I normally brush or roll but have been given an older Wagner CS8000 HVLP with Wagner gun. Of course I cannot find anything online. 

This is a turbine unit right? 

I need to paint a bookcase type inside and out made out of 3/4" sanded plywood. 

I was given a gallon of paint to use. It's Home Depot ultra Behr paint/primer. 

Any tips to get this to come on smooth and semi-gloss? I tried last weekend on MDF and got a very small wrinkle dimple finish. It certainly was not semi-gloss that I thought it would be. 

Thin with water or XIM entender? Any special # needle? It came with two but are loose and I don't know the size.


----------



## JHC (Jun 4, 2010)

I can't find the specs on the unit. 

It sounds like you will have to reduce way past spec 10% to get a smooth finish with no orange peel.

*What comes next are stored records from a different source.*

-- ==== Sys2Proof/Machine/ObjNames.lean ====
section
/-! DEFINITION. The keys of the object dictionary's entries: one definition per named entry of the chapters' object
tables (R47: an object is named by a 16-bit index and an 8-bit sub-index). A key is index · 256 + sub-index. The
arguments are the instance numbers in the order of the record's address rule (r reach, g group, s sub-carrier, k
converter or berth group, b berth, p port or partition, u protection unit, i timing input, l lane, c cluster, e slot,
f filter slot, m memory group, o operation) and, for an entry that a table gives as a run, n counted from 0. -/
namespace Sys2Proof.Machine

/-- The key of the entry at an index and a sub-index (R47). -/
def objKey (idx sub : Nat) : Nat := idx * 256 + sub

namespace Obj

Keep reducing until you have the desired finish and see if you test piece will be durable enough.


----------



## Caslon (Dec 15, 2007)

The latex may swell the wood grain if it's not a hardwood plywood.


----------



## Damon T (Oct 13, 2008)

Use the larger of the two needle setups. 
May be hard to get it to atomize latex well. Especially a thicker product. May be better off using a mohair roller cover. But give it a shot.


----------